Your objective —
What is wanted is an exact copy of the lines from the top of the listing through the line containing "u with port".

◆ ◆ ◆ ◆ ◆ ◆ ◆

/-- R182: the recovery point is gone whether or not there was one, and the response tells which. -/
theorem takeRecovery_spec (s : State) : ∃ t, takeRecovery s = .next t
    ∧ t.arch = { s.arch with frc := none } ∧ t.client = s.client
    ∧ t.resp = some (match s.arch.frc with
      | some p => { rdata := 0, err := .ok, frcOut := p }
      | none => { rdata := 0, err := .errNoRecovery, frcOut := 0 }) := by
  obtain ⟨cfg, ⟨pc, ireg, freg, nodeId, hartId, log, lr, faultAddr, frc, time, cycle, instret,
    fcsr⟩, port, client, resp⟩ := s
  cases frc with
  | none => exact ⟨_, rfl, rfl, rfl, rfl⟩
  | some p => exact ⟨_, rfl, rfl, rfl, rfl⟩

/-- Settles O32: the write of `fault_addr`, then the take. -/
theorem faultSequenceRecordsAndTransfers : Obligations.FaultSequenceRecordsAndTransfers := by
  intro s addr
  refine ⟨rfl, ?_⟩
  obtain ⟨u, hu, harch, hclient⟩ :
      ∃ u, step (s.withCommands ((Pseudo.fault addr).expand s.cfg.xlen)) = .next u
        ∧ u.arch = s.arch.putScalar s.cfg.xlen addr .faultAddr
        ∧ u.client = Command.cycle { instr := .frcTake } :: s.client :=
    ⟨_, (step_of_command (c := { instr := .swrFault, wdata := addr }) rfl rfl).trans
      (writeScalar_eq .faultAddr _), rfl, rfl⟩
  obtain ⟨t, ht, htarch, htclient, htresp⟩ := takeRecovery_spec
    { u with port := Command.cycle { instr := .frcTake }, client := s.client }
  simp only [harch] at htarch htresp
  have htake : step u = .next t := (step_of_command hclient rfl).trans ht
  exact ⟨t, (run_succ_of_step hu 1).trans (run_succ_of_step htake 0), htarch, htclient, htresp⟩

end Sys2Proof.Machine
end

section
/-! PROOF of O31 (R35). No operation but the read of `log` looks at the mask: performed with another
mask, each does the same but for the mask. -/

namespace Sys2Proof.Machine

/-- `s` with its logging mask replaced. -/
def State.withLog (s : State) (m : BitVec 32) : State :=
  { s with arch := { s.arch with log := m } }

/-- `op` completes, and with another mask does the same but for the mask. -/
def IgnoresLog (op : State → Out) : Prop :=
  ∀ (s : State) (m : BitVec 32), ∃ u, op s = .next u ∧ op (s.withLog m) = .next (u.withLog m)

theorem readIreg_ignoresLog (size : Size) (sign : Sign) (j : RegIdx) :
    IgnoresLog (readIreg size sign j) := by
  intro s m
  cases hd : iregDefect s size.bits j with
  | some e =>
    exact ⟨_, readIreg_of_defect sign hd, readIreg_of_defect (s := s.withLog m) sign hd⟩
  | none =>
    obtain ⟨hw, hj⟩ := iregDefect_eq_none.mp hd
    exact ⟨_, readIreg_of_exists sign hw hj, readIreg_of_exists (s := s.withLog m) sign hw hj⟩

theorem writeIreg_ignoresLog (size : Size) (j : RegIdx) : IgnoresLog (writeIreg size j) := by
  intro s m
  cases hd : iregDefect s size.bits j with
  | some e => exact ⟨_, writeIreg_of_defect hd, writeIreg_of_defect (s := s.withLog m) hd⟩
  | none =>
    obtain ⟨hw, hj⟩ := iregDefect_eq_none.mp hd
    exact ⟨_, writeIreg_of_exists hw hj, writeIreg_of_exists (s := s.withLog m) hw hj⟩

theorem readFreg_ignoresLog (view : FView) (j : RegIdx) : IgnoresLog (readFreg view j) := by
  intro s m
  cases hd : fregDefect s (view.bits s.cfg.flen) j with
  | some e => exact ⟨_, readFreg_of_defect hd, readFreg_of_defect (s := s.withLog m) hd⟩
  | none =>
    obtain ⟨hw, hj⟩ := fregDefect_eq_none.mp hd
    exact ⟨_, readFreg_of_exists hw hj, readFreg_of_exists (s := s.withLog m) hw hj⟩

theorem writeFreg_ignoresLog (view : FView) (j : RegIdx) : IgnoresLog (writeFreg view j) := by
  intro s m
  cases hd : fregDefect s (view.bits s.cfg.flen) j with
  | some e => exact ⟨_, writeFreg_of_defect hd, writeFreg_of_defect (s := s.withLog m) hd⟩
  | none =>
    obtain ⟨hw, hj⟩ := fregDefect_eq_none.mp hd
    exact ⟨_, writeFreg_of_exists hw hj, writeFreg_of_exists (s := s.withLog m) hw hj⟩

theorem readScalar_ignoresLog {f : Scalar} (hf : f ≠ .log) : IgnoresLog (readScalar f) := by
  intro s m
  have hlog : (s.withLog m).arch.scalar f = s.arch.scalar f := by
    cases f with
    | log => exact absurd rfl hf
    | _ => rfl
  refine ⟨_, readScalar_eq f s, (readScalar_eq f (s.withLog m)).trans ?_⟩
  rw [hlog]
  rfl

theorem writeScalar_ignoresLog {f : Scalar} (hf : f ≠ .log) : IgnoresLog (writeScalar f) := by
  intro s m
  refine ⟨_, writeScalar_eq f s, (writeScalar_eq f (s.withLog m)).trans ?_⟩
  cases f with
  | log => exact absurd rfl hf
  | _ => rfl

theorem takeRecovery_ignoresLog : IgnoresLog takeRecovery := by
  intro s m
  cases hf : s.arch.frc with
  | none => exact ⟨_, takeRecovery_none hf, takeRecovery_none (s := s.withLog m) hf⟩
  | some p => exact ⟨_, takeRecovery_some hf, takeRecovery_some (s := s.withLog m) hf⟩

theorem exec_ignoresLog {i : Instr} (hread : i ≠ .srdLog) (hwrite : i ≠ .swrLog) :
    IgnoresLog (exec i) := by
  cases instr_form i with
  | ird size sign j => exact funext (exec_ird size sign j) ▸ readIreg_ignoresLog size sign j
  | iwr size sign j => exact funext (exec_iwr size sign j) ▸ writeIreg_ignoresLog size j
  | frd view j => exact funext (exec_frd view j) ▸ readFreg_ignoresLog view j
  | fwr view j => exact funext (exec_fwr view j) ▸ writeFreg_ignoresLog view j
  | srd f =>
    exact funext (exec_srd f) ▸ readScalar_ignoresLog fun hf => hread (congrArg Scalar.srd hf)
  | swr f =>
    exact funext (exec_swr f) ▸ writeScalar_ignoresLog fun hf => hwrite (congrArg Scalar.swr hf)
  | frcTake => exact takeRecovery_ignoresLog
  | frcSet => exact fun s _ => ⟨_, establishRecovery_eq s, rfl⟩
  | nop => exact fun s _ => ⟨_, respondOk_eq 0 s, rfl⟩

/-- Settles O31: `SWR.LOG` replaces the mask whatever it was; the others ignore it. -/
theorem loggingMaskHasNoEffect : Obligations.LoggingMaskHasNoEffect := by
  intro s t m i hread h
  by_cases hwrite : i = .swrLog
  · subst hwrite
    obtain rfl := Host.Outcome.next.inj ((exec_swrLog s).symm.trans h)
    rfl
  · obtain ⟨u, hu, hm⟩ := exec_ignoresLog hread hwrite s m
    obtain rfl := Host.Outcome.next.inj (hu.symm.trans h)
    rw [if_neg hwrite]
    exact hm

◆ ◆ ◆ ◆ ◆ ◆ ◆

Reply to the task —
/-- R182: the recovery point is gone whether or not there was one, and the response tells which. -/
theorem takeRecovery_spec (s : State) : ∃ t, takeRecovery s = .next t
    ∧ t.arch = { s.arch with frc := none } ∧ t.client = s.client
    ∧ t.resp = some (match s.arch.frc with
      | some p => { rdata := 0, err := .ok, frcOut := p }
      | none => { rdata := 0, err := .errNoRecovery, frcOut := 0 }) := by
  obtain ⟨cfg, ⟨pc, ireg, freg, nodeId, hartId, log, lr, faultAddr, frc, time, cycle, instret,
    fcsr⟩, port, client, resp⟩ := s
  cases frc with
  | none => exact ⟨_, rfl, rfl, rfl, rfl⟩
  | some p => exact ⟨_, rfl, rfl, rfl, rfl⟩

/-- Settles O32: the write of `fault_addr`, then the take. -/
theorem faultSequenceRecordsAndTransfers : Obligations.FaultSequenceRecordsAndTransfers := by
  intro s addr
  refine ⟨rfl, ?_⟩
  obtain ⟨u, hu, harch, hclient⟩ :
      ∃ u, step (s.withCommands ((Pseudo.fault addr).expand s.cfg.xlen)) = .next u
        ∧ u.arch = s.arch.putScalar s.cfg.xlen addr .faultAddr
        ∧ u.client = Command.cycle { instr := .frcTake } :: s.client :=
    ⟨_, (step_of_command (c := { instr := .swrFault, wdata := addr }) rfl rfl).trans
      (writeScalar_eq .faultAddr _), rfl, rfl⟩
  obtain ⟨t, ht, htarch, htclient, htresp⟩ := takeRecovery_spec
    { u with port := Command.cycle { instr := .frcTake }, client := s.client }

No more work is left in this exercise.